// Health Benefits of Heat Therapy for Athletes
With our environmental temperature staying in a narrow band year-round certain natural bodily processes go dormant. To thrive as a resilient organism, we need to reintroduce ourselves to extremes. While ice baths have gotten a lot of press in the past few years and the cold does provide a lot of health benefits, deliberate heat exposure has an even greater body of scientific and anecdotal evidence to back it up. So here goes with a guide to why you should get hot on a regular basis, and how a hot bath can help your athletes heart and brain health.
Who Wants to Get All Hot and Bothered?
At face value, getting hot doesn’t seem that great, does it? That is unless you live in a part of the world where you’re struggling through an almost Narnia-level of perma-winter. Warm, sure, but not hot. Yet our bodies are designed to not only function in extreme heat, but also to thrive in it. We’ve just become too accustomed to staying cool in thermostat-controlled scenarios 24/7/365, so now getting even a little warmer than we’re used to can make people freak the heck out (like Ron Burgundy when he declares, “It’s so damn hot. Milk was a bad choice” in Anchorman).

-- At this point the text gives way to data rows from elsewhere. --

-- ==== Sys2Proof/Machine/Conv.lean ====
section
/-! DEFINITION. Convolution, pooling and image operators (chapter CNV): the geometry block, CONV, POOL, CROP, S2D and D2S on either unit, and the FRC
codec. -/
namespace Sys2Proof.Machine

/-! ## The geometry block (R219 to R221) -/

/-- Fields of a geometry block (Table CNV-1). -/
def gmCin (b : List Byte) : Nat := fieldAt b 0 2
def gmH (b : List Byte) : Nat := fieldAt b 2 2
def gmW (b : List Byte) : Nat := fieldAt b 4 2
def gmRow0 (b : List Byte) : Nat := fieldAt b 6 2
def gmHeld (b : List Byte) : Nat := fieldAt b 8 2
def gmORow0 (b : List Byte) : Nat := fieldAt b 10 2
def gmORows (b : List Byte) : Nat := fieldAt b 12 2
def gmKh (b : List Byte) : Nat := fieldAt b 14 1
def gmKw (b : List Byte) : Nat := fieldAt b 15 1
def gmSy (b : List Byte) : Nat := fieldAt b 16 1
def gmSx (b : List Byte) : Nat := fieldAt b 17 1
def gmDilY (b : List Byte) : Nat := fieldAt b 18 2
def gmDilX (b : List Byte) : Nat := fieldAt b 20 2
def gmPadT (b : List Byte) : Nat := fieldAt b 22 2
def gmPadB (b : List Byte) : Nat := fieldAt b 24 2
def gmPadL (b : List Byte) : Nat := fieldAt b 26 2
def gmPadR (b : List Byte) : Nat := fieldAt b 28 2
def gmMode (b : List Byte) : Nat := fieldAt b 30 1
def gmPadV (b : List Byte) : Nat := fieldAt b 32 2
def gmGroups (b : List Byte) : Nat := fieldAt b 34 2
def gmCout (b : List Byte) : Nat := fieldAt b 36 2
def gmOBlock0 (b : List Byte) : Nat := fieldAt b 40 4

/-- Blocks in a plane row of the image, and its row pitch. -/
def gmBw (b : List Byte) : Nat := planeBlocks (gmW b)
def gmWp (b : List Byte) : Nat := 32 * gmBw b
/-- Plane rows held. -/
def gmPlanes (b : List Byte) : Nat := gmHeld b * gmCin b

/-- The image, and the rows of it that the buffer holds, lie in their ranges. -/
def gmImageOk (b : List Byte) : Bool :=
  1 ≤ gmCin b && 1 ≤ gmH b && 1 ≤ gmW b && gmW b ≤ 16384 && 1 ≤ gmHeld b && gmRow0 b + gmHeld b ≤ gmH b && fieldAt b 31 1 == 0 &&
  fieldAt b 38 2 == 0 && fieldAt b 44 20 == 0

/-- The fields of rows, kernel, stride, dilation and padding are zero. -/
def gmNoWindow (b : List Byte) : Bool := fieldAt b 10 20 == 0
/-- The CONV fields are zero. -/
def gmNoConv (b : List Byte) : Bool := fieldAt b 34 4 == 0 && fieldAt b 40 4 == 0
/-- The padding mode and value are zero. -/
def gmNoPad (b : List Byte) : Bool := fieldAt b 30 1 == 0 && fieldAt b 32 2 == 0

/-- A window on one axis: extent, kernel, stride, dilation and padding before and after. A POOL kernel extent of 0 takes the whole axis with
stride 1 and no padding (R231). -/
structure Win where
  n : Nat
  k : Nat
  st : Nat
  dil : Nat
  lo : Nat
  hi : Nat
  deriving DecidableEq, Repr
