/-- A SIGNAL is acknowledged: its command is done. That of a command which a PART_RESET has abandoned is a late result, dropped and counted (R192). -/
def State.ackSignal (s : State) (q : PartId) (seq : W32) (st : St) : State :=
  let t := s.setSph { s.sph with sigOut := s.sph.sigOut.filter fun x => x.1 != seq }
  let mine := fun (c : Cmd) => c.kind == .signalRemote && c.life == .started && c.notes == [seq.toNat]
  if t.cmds.any mine then { t with cmds := t.cmds.map fun c => if mine c then { c.cond st with life := .ran } else c }
  else
    let x := t.parts[q]
    (t.setPart q { x with staleResults := BitVec.ofNat 16 (satAdd 16 x.staleResults.toNat 1) }).flag (.par x.die) 1

/-- What an ACK completes: a SIGNAL, or the operation that sent the message (R417). -/
def State.takeAck (s : State) (seq : W32) (st : St) : State :=
  match s.sph.sigOut.find? fun x => x.1 == seq with
  | some (_, q) => s.ackSignal q seq st
  | none =>
    match s.ops.find? fun o => o.sent && (waitOf o.waits seq.toNat).isSome with
    | some o => s.ackWrite o seq st
    | none => s

/-- SIPHON_ACK (R417). -/
def execSiphonAck (m : Msg) (s : State) : Host.Outcome State Fault Refusal :=
  done s (s.hear 0x09 m fun t => t.takeAck (BitVec.ofNat 32 (m.arg.toNat / 2 ^ 32)) (ackStatus (m.arg.toNat % 65536)))

/-- SIPHON_TIME (R315): `path` is t2 − t1 of the exchange that this message ends, with the calibrated asymmetry removed. -/
def execSiphonTime (m : Msg) (stamp : Nat) (path : Int) (s : State) : Host.Outcome State Fault Refusal :=
  done s (s.hear 0x10 m fun t => t.timeArrives m.arg.toNat stamp path)

/-- SIPHON_TIMEBASE (R422): a following standby takes the active module's values. -/
def execSiphonTimebase (m : Msg) (s : State) : Host.Outcome State Fault Refusal :=
  done s (s.hear 0x11 m fun t =>
    if t.tbFollows && t.sph.partnerRole == 0 then
      { t with tb := { t.tb with
          offset := BitVec.ofNat 80 (fieldAt m.payload 0 10), rate := BitVec.ofNat 40 (fieldAt m.payload 12 5)
          anchor := BitVec.ofNat 64 (fieldAt m.payload 20 8) } }.ppsRestart
    else t)

/-- SIPHON_HEARTBEAT (R423, R441): the partner's role and its input-low flag. -/
def execSiphonHeartbeat (m : Msg) (s : State) : Host.Outcome State Fault Refusal :=
  done s (s.hear 0x18 m fun t =>
    (t.setSph { t.sph with partnerRole := BitVec.ofNat 2 (fieldAt m.payload 0 1), partnerKnown := true, partnerLow := fieldAt m.payload 3 1 % 2 == 1 }).checkRoles)

/-- SIPHON_MIRROR (R420): a standby applies the write and shows its count. -/
def execSiphonMirror (m : Msg) (s : State) : Host.Outcome State Fault Refusal :=
  done s (s.hear 0x19 m fun t =>
    if t.sph.role == 1 && t.sph.partnerRole == 0 && t.inMain m.addr.toNat m.payload.length then
      let u := t.devStore m.addr.toNat (msgData m)
      u.setSph { u.sph with mirAt := m.arg }
    else t)

/-- SIPHON_ROLE (R418, R423, R424): the partner's role, a fence notice, or a last gasp. -/
def execSiphonRole (m : Msg) (s : State) : Host.Outcome State Fault Refusal :=
  done s (s.hear 0x1A m fun t =>
    let t1 := (t.setSph { t.sph with
      partnerRole := BitVec.ofNat 2 (m.arg.toNat % 4), partnerKnown := true, fenceNotice := t.sph.fenceNotice || m.arg.getLsbD 9 }).checkRoles
    if m.arg.getLsbD 8 then
      let t2 := t1.flag .sph 5
      if t1.sph.mayTakeOver && t1.sph.lastgasp then t2.takeOver else t2
    else t1)

/-! ## Heartbeats (R423) -/

/-- The payload of a HEARTBEAT (Table PRG-7): role, FAULT_OUT level, clusters present, input-low flag, last mirror count applied. -/
def State.heartbeatBytes (s : State) : List Byte :=
  [nb s.sph.role.toNat, nb (if s.faultOut then 1 else 0), nb s.clustersPresent, nb (if s.sys.inputLow then 1 else 0)] ++ repByte 4 0 ++
  leBytes 8 s.sph.mirAt.toNat ++ repByte 16 0
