-- ==== Sys2Proof/Machine/Issue.lean ====
section
/-! DEFINITION. From a descriptor to a record (chapter PAR): admission, eligibility and issue, launch counts, late drops, pre-emption points, and
completion. -/
namespace Sys2Proof.Machine

/-! ## Admission (R167, R170 to R174) -/

/-- What a descriptor asks for (Table PAR-7, with SIGNAL's kinds, the stream and the attention operations told apart). -/
def kindOf (desc : BitVec 512) : CmdKind :=
  match dfield desc 0 8 with
  | 0x01 => .gemm | 0x02 => .vop | 0x03 => .conv | 0x04 => .pool | 0x05 => .crop | 0x06 => .s2d | 0x07 => .d2s | 0x08 => .frc
  | 0x09 => attnKind (ofield desc 0 4) (ofield desc 4 2)
  | 0x0A => streamKind .rstep (ofield desc 0 4)
  | 0x0B => streamKind .lstep (ofield desc 0 4)
  | 0x0C => streamKind .feat (ofield desc 0 4)
  | 0x0D => .qscan | 0x0E => .qconv | 0x0F => .adapt
  | 0x20 => .pump | 0x21 => .fill | 0x22 => .copy
  | 0x30 => .hint | 0x31 => .wait
  | 0x32 =>
    match ofield desc 0 2 with
    | 0 => .signalAdd
    | 1 => .signalRemote
    | 2 => .signalWrite
    | _ => .unknown
  | 0x33 => .fence
  | 0x40 => .save | 0x41 => .load
  | _ => .unknown

/-- A queue accepts an opcode (Table PAR-7): 0 Q_COMPUTE, 1 Q_PUMP, 2 Q_STREAM, 3 Q_SERVICE. -/
def queueTakes (op : Nat) (q : QueId) : Bool :=
  if op = 0x31 || op = 0x32 then true
  else if 0x0A ≤ op && op ≤ 0x0C then q == 0 || q == 2
  else if 1 ≤ op && op ≤ 0x0F then q == 0
  else if 0x20 ≤ op && op ≤ 0x22 then q == 1
  else if op = 0x30 || op = 0x33 || op = 0x40 || op = 0x41 then q == 3
  else false


/-- An extra range entry (R172); none for a bad one. -/
def State.extraRange (s : State) (c : Cmd) (b : List Byte) : Option Rng :=
  let r : Rng := ⟨movedAddr c.moved (bfield b 0 40), bfield b 40 40, bfield b 80 1 == 1⟩
  if r.len = 0 || bfield b 81 47 ≠ 0 || !s.mapped r.lo r.len then none else some r

/-- Every value of a list, or none when one is missing. -/
def allSome {α : Type} : List (Option α) → Option (List α)
  | [] => some []
  | none :: _ => none
  | some x :: xs => (allSome xs).map (x :: ·)

/-- The extra ranges of a descriptor, none when its list is misaligned, unmapped or holds a bad entry; whether the list was poisoned; and the effects of its
reading. -/
def State.extraRanges (s : State) (c : Cmd) : Option (List Rng) × Bool × State :=
  if c.nranges = 0 then (if c.rangeList = 0 then some [] else none, false, s)
  else if c.rangeList % 16 ≠ 0 then (none, false, s)
  else match s.devLoad c.rangeList (16 * c.nranges) with
    | (some bs, t) => (allSome ((chunks 16 (plain bs)).map (s.extraRange c)), anyPoison bs, t)
    | (none, t) => (none, false, t)

/-- The checks of the operand areas of Table PAR-8. -/
def State.admitService (s : State) (c : Cmd) : Admit :=
  let f := ofield c.desc
  match c.kind with
  | .wait => { bad := badIf (f 6 2 ≠ 0) 32 ++ badIf (f 40 216 ≠ 0) 37 }
  | .fence => { bad := badIf (f 5 251 ≠ 0) 32 }
  | .hint => { bad := badIf (f 104 152 ≠ 0) 45 }
  | .save => { bad := badIf (f 40 216 ≠ 0) 37 ++ badIf (f 0 40 ≠ 0 && (s.devLoad (f 0 40) 64).1.isNone) 32 }
  | .load => { bad := badIf (f 0 256 ≠ 0) 32 }
  | .signalAdd => { bad := badIf (f 12 4 ≠ 0) 33 ++ badIf (f 152 104 ≠ 0) 51 }
  | .signalRemote => { bad := badIf (f 12 4 ≠ 0) 33 ++ badIf (f 152 104 ≠ 0) 51 }
  | .signalWrite =>
    { bad := badIf (f 12 4 ≠ 0) 33 ++ badIf (f 152 104 ≠ 0) 51 ++ badIf (f 48 40 % 8 ≠ 0 || windowBase ≤ f 48 40 || !s.mapped (f 48 40) 8) 38
      ranges := [⟨movedAddr c.moved (f 48 40), 8, true⟩] }
  | _ => { bad := [32] }

/-- The operand checks of the owning chapter (R173). -/
def State.admitOps (s : State) (c : Cmd) : Admit :=
  let op := c.opcode
  if op = 0x01 then s.admitGemm c
  else if op = 0x02 then s.admitVop c
  else if op = 0x03 then s.admitConv c
  else if op = 0x04 then s.admitPool c
  else if op = 0x05 then s.admitCrop c
  else if op = 0x06 || op = 0x07 then s.admitS2d c
  else if op = 0x08 then s.admitFrc c
  else if op = 0x09 then s.admitAttn c
  else if 0x0A ≤ op && op ≤ 0x0C then s.admitStream c
  else if op = 0x0D then s.admitQscan c
  else if op = 0x0E then s.admitQconv c
  else if op = 0x0F then s.admitAdapt c
  else if op = 0x20 then s.admitPump c
  else if op = 0x21 then s.admitFill c
  else if op = 0x22 then s.admitCopy c
  else s.admitService c

/-- The byte offsets of failing header fields, but for what needs the operands (R5, R173). -/
def State.headerFails (s : State) (c : Cmd) : List Nat :=
  let x := s.parts[c.part]
  let n := c.coreField
  badIf (dfield c.desc 13 3 ≠ 0) 1 ++ badIf (dfield c.desc 54 2 ≠ 0) 6 ++ badIf (dfield c.desc 232 24 ≠ 0) 29 ++
  badIf (n ≠ 0x3F && (31 < n || !x.hasCore (Fin.ofNat 32 n) || 0x30 ≤ c.opcode)) 6 ++ badIf (8 < c.nranges) 11

/-- The wells that ranges name. -/
def wellsNamed (rs : List Rng) : List CoreId := (rs.filterMap fun r => wellCore r.lo).eraseDups

/-- Failing range-list entries against the core field (R173, R203): a pinned engine command that names another core's well, a PLACE command that
names more than one. -/
def Cmd.listFails (c : Cmd) (ranges extra : List Rng) : List Nat :=
  let own := if c.kind.isStreamStep || c.kind.isAttnStep then [] else ranges
  badIf (c.coreField ≠ 0x3F && c.kind.isEngine && (wellsNamed extra).any fun n => n.val ≠ c.coreField) 12 ++
  badIf (c.isPlace && !extra.isEmpty && !c.kind.isService && 1 < (wellsNamed (own ++ extra)).length) 6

There are plenty of good reasons why Native Americans embraced sweat lodges, Scandinavians swear by their saunas, and Japanese men, women, and even snow monkeys (yeah, you’re reading that right – check out this video) flock to onsens, aka hot springs. Such regular exposure to hot air and water has more than 50 years of scientific studies to back up its efficacy – more on this in a moment – but indigenous peoples the world over kept getting hot because they instinctively knew that it kept them happier, healthier, and less stressed out.
There could well be several mechanisms at work here, but one of the primary ones involves heat shock proteins (HSPs). For 98 percent of human history, our ancestors were regularly exposed to the heat. It’s only since the advent of the Industrial Revolution and the innovations-turned-crutches that came after it that we stopped getting hot, unless you’re a runner who trains in Death Valley or a similar climate, of course. The upshot? Our HSPs have gone into sleep mode, and with them a powerful way to regulate our immunity, deal with internal and external stressors, and so on. The good news is that you can wake up those sleepy HSPs by simply getting hot two or three times a week (caveat: if you have a pre existing medical condition, please check with your doctor first, and follow the Russian example of drinking water with a pinch of sea salt instead of alcohol while you’re steaming or soaking to make sure you stay hydrated).
Heat Therapy Benefits for the Heart and Brain
There’s a bevy of evidence to suggest that whether you want to ward off colds and the flu, reduce your risk of a heart attack, or just boost your overall well being, you’d do well to take a soak or a stint in the sauna.
A long-term study of 2,315 men in Finland followed them from middle age until they became elderly. While regular sauna use didn’t make these fine fellows immortal or reverse the aging process (beware any snake oil salesman who claims otherwise about their pill, potion, or daily practice), it did reduce their risk of cardiovascular disease (37 percent) and all-cause mortality (40 percent – note that other lifestyle factors like exercise and diet may have had some impact on this number). What’s fascinating is that the men who took part in the study didn’t reach the point of diminishing returns until five sessions a week. Summary? A little heat exposure is good, and more (four times a week for around 19 minutes each session seems to be the sweet spot, if you can swing it) is better.
Another group of researchers evaluated 1,617 people, and noted that participants who used a sauna at least four times a week reduced their risk of having high blood pressure (aka hypertension) by 47 percent. And consistent heat exposure doesn’t only help the body, but also the brain. A third study – again from Finnish scientists, who published their work in the journal Age and Aging – concluded that people who visit the sauna four to seven times (is anyone else detecting a pattern here?) each week were 66 percent less likely to develop Alzheimer’s and/or dementia.
How to Get Started with Heat Therapy?
If your athletes have access to a sauna, have them get in at around 180 degrees for five to 10 minutes, and build up gradually to 19 minutes at 220 degrees or more. If you can hit the heat four times a week or more like those relaxed, healthy-as-a-horse Finns, then all the better. If they do not have access to a sauna simply taking a soak in a hot tub or warm bath for 20 to 45 minutes works. This might not trigger all of the same responses as 20 minutes in a dry or infrared sauna, but will spur heat shock proteins into action. And if they can’t train because of illness, injury, or being stuck at home, you can keep growth hormone levels high and preserve muscle mass without even leaving the bathroom.